(Data items)
====
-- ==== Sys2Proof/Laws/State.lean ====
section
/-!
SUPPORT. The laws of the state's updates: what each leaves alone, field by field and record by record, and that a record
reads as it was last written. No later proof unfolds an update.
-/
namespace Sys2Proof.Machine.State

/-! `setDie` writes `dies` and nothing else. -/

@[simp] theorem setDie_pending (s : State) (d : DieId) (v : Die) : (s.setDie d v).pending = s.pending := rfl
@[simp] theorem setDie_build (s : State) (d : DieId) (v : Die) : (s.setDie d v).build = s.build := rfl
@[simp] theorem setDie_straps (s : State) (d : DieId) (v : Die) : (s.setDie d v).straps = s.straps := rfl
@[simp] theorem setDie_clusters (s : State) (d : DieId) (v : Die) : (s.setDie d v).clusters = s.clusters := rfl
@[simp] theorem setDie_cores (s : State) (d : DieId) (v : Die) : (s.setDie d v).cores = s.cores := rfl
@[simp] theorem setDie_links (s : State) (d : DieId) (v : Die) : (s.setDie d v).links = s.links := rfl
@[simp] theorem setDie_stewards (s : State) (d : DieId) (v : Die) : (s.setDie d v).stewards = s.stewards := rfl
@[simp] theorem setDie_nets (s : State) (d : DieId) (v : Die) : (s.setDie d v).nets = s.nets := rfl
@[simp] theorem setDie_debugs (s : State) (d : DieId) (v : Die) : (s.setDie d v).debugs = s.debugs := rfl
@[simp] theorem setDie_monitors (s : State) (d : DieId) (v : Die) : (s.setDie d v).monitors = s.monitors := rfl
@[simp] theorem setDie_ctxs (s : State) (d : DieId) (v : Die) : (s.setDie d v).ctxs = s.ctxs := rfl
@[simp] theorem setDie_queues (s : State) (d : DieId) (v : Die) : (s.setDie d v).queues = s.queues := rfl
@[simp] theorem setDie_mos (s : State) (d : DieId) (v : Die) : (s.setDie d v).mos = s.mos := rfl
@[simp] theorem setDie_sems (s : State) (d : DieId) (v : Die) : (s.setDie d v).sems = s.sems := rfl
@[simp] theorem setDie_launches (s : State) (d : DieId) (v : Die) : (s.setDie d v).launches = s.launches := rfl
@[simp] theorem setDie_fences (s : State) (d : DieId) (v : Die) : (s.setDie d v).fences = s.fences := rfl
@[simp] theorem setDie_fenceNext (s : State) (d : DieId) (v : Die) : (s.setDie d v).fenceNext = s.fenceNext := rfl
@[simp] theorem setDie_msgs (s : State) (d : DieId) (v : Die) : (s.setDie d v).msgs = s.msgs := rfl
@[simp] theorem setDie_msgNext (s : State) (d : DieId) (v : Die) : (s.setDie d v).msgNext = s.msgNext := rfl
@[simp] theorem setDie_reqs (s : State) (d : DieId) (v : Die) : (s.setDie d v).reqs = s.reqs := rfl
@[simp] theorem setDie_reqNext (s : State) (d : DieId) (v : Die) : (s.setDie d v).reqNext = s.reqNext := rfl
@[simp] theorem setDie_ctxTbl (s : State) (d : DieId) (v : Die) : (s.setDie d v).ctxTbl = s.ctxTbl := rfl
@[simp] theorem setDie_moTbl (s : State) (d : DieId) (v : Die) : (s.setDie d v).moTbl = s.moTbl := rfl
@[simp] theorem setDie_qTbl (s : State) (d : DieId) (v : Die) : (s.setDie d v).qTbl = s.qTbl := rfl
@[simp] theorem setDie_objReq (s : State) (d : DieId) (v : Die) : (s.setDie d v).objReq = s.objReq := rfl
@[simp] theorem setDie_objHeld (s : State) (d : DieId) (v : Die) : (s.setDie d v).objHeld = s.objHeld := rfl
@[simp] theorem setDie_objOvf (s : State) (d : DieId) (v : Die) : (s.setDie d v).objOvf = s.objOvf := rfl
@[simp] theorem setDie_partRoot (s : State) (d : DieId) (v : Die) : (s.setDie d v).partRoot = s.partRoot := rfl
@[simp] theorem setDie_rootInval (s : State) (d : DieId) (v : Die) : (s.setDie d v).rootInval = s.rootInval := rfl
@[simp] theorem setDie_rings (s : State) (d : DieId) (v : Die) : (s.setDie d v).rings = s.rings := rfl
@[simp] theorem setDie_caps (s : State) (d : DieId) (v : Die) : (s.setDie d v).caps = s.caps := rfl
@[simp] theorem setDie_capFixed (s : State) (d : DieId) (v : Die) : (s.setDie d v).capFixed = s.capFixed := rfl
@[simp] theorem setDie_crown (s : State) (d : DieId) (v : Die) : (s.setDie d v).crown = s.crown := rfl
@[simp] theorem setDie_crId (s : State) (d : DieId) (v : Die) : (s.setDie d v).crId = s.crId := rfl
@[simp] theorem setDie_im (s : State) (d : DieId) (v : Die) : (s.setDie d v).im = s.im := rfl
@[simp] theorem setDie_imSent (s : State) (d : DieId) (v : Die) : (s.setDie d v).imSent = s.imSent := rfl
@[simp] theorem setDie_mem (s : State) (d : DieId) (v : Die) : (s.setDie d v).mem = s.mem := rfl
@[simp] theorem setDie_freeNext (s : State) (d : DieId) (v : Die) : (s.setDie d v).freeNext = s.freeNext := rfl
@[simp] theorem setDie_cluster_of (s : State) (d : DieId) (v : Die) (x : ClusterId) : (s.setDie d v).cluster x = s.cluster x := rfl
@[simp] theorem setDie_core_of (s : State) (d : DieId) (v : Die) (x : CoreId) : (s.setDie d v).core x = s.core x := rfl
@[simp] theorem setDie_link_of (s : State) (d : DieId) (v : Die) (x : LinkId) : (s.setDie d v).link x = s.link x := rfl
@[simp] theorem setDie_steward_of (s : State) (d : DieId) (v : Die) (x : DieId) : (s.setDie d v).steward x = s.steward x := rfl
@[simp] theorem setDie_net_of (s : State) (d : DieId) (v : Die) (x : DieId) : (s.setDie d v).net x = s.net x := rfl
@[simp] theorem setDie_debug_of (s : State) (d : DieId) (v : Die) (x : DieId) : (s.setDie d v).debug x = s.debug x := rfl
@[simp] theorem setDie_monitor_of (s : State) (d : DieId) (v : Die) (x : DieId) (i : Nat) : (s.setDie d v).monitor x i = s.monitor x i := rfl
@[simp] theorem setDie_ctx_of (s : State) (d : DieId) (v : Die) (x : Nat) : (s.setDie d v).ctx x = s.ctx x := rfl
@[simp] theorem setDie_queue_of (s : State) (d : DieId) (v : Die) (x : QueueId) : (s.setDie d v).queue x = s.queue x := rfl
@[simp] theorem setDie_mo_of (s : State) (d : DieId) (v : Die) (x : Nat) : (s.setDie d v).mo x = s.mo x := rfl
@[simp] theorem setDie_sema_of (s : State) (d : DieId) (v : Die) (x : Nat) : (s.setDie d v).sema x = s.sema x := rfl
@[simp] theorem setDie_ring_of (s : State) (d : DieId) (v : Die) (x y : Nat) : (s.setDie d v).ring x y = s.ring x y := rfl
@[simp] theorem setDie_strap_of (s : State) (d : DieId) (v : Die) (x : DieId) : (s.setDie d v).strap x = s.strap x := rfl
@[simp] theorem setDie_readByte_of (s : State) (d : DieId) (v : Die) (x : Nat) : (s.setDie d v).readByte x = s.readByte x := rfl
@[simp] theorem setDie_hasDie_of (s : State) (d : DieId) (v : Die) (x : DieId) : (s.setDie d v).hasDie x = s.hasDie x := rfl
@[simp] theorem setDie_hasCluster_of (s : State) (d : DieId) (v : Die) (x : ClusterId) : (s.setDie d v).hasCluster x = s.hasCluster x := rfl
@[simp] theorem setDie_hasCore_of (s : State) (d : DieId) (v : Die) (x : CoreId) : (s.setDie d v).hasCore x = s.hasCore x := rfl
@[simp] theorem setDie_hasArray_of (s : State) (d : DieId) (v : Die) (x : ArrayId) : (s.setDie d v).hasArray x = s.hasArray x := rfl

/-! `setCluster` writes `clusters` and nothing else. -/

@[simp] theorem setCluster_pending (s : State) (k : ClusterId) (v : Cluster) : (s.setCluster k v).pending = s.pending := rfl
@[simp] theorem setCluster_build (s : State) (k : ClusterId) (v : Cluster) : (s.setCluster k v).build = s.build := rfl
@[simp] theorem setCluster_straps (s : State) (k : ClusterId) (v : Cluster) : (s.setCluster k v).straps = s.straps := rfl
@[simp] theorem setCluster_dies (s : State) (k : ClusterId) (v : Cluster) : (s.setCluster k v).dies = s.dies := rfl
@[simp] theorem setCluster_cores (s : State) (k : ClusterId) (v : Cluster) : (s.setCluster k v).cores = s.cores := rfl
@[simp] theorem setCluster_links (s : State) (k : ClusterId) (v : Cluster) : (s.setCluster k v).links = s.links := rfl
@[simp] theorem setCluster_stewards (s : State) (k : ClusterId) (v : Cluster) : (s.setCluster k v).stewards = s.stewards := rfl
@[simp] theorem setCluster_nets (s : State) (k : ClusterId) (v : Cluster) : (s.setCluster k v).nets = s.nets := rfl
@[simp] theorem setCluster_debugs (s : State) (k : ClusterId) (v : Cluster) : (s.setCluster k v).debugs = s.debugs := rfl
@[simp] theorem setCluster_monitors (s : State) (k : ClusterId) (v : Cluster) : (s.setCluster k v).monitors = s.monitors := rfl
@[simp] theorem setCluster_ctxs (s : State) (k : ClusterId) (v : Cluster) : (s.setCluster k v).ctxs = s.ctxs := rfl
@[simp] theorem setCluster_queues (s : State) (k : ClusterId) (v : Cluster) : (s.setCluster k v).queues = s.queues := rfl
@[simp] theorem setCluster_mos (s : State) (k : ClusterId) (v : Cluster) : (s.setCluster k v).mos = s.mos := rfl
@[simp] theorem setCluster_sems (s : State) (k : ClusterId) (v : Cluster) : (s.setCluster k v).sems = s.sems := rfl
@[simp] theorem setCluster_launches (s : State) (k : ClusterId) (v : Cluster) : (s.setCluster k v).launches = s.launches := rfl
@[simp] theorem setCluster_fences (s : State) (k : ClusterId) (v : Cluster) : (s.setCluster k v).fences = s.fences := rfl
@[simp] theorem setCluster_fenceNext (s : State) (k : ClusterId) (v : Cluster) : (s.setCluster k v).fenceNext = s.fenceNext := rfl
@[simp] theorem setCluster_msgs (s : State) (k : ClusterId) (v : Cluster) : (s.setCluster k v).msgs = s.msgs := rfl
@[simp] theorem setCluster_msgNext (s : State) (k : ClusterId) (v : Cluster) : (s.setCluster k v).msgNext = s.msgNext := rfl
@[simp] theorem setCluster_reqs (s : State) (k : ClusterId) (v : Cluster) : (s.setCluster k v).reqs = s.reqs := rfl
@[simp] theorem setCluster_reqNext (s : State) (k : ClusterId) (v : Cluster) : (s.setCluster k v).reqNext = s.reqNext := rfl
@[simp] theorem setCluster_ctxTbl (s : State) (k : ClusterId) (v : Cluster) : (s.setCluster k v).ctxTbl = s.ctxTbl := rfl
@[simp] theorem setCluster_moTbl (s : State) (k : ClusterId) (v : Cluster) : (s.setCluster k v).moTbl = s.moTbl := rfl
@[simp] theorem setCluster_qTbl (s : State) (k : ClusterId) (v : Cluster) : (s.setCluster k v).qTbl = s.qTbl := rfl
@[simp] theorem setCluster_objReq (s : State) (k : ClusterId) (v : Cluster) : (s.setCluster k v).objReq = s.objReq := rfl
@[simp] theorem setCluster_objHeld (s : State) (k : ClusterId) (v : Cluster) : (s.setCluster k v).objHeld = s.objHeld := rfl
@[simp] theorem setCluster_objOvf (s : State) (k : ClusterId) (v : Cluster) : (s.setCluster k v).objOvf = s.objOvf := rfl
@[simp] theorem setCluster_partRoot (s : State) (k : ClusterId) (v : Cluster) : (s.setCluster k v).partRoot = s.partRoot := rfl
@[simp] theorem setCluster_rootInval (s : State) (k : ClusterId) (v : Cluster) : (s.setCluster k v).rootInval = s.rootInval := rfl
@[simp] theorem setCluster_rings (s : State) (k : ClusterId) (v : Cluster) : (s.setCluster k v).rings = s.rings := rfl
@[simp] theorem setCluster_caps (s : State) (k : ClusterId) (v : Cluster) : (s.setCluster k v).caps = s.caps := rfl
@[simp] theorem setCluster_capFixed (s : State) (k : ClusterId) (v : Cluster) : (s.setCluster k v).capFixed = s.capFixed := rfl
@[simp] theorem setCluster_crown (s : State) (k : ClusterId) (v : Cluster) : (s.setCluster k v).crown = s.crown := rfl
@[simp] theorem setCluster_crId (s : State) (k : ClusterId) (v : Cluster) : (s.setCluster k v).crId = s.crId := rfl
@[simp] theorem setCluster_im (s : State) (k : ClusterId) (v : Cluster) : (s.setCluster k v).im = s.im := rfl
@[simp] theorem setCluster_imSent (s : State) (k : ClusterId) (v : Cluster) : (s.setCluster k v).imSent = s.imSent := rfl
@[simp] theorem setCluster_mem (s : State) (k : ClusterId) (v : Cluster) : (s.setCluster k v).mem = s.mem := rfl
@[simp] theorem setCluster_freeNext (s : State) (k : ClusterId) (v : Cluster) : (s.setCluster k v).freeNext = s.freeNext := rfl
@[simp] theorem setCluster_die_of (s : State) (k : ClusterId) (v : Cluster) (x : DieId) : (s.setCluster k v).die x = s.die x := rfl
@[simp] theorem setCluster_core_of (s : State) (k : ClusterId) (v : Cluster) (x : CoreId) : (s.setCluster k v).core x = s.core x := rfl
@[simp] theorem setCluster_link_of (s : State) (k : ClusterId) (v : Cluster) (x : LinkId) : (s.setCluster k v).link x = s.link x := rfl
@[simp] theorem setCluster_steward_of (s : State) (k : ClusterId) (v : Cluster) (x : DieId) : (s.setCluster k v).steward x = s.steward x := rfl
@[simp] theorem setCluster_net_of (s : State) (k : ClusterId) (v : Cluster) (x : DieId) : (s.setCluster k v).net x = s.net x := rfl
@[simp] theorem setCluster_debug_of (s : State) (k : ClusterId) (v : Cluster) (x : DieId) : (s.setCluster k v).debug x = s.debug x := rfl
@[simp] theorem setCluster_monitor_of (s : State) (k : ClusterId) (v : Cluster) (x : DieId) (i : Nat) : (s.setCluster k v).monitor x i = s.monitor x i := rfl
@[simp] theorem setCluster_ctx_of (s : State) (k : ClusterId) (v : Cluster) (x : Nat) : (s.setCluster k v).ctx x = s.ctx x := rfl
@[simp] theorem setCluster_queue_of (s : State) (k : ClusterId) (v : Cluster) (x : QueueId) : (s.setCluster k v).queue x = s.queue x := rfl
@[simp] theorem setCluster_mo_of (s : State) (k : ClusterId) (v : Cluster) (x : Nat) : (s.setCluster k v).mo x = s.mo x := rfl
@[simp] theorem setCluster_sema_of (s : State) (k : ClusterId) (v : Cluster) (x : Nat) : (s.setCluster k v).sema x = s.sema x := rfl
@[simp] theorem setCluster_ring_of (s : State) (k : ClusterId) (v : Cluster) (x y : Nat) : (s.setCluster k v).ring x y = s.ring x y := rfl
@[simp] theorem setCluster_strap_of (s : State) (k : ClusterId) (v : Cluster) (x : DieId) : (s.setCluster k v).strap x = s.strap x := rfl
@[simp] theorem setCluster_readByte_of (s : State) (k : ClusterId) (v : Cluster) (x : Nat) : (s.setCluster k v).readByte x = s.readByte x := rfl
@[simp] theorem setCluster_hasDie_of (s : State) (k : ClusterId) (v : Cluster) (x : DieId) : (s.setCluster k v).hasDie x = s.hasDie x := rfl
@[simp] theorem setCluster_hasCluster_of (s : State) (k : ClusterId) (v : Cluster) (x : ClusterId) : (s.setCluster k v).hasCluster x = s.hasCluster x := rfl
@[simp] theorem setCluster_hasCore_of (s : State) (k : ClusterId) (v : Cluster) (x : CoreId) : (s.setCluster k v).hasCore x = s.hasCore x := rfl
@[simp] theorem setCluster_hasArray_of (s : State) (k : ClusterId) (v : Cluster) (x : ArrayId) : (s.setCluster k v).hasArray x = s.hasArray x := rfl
====
**How to complete this task:** Could you write out, exactly as they stand, only the lines above that begin at the line with "k v).im = s.im := rfl" and stop after the line with "k v).core x = s.core x := rfl"?

**Answer for the task:**
@[simp] theorem setCluster_im (s : State) (k : ClusterId) (v : Cluster) : (s.setCluster k v).im = s.im := rfl
@[simp] theorem setCluster_imSent (s : State) (k : ClusterId) (v : Cluster) : (s.setCluster k v).imSent = s.imSent := rfl
@[simp] theorem setCluster_mem (s : State) (k : ClusterId) (v : Cluster) : (s.setCluster k v).mem = s.mem := rfl
@[simp] theorem setCluster_freeNext (s : State) (k : ClusterId) (v : Cluster) : (s.setCluster k v).freeNext = s.freeNext := rfl
@[simp] theorem setCluster_die_of (s : State) (k : ClusterId) (v : Cluster) (x : DieId) : (s.setCluster k v).die x = s.die x := rfl
@[simp] theorem setCluster_core_of (s : State) (k : ClusterId) (v : Cluster) (x : CoreId) : (s.setCluster k v).core x = s.core x := rfl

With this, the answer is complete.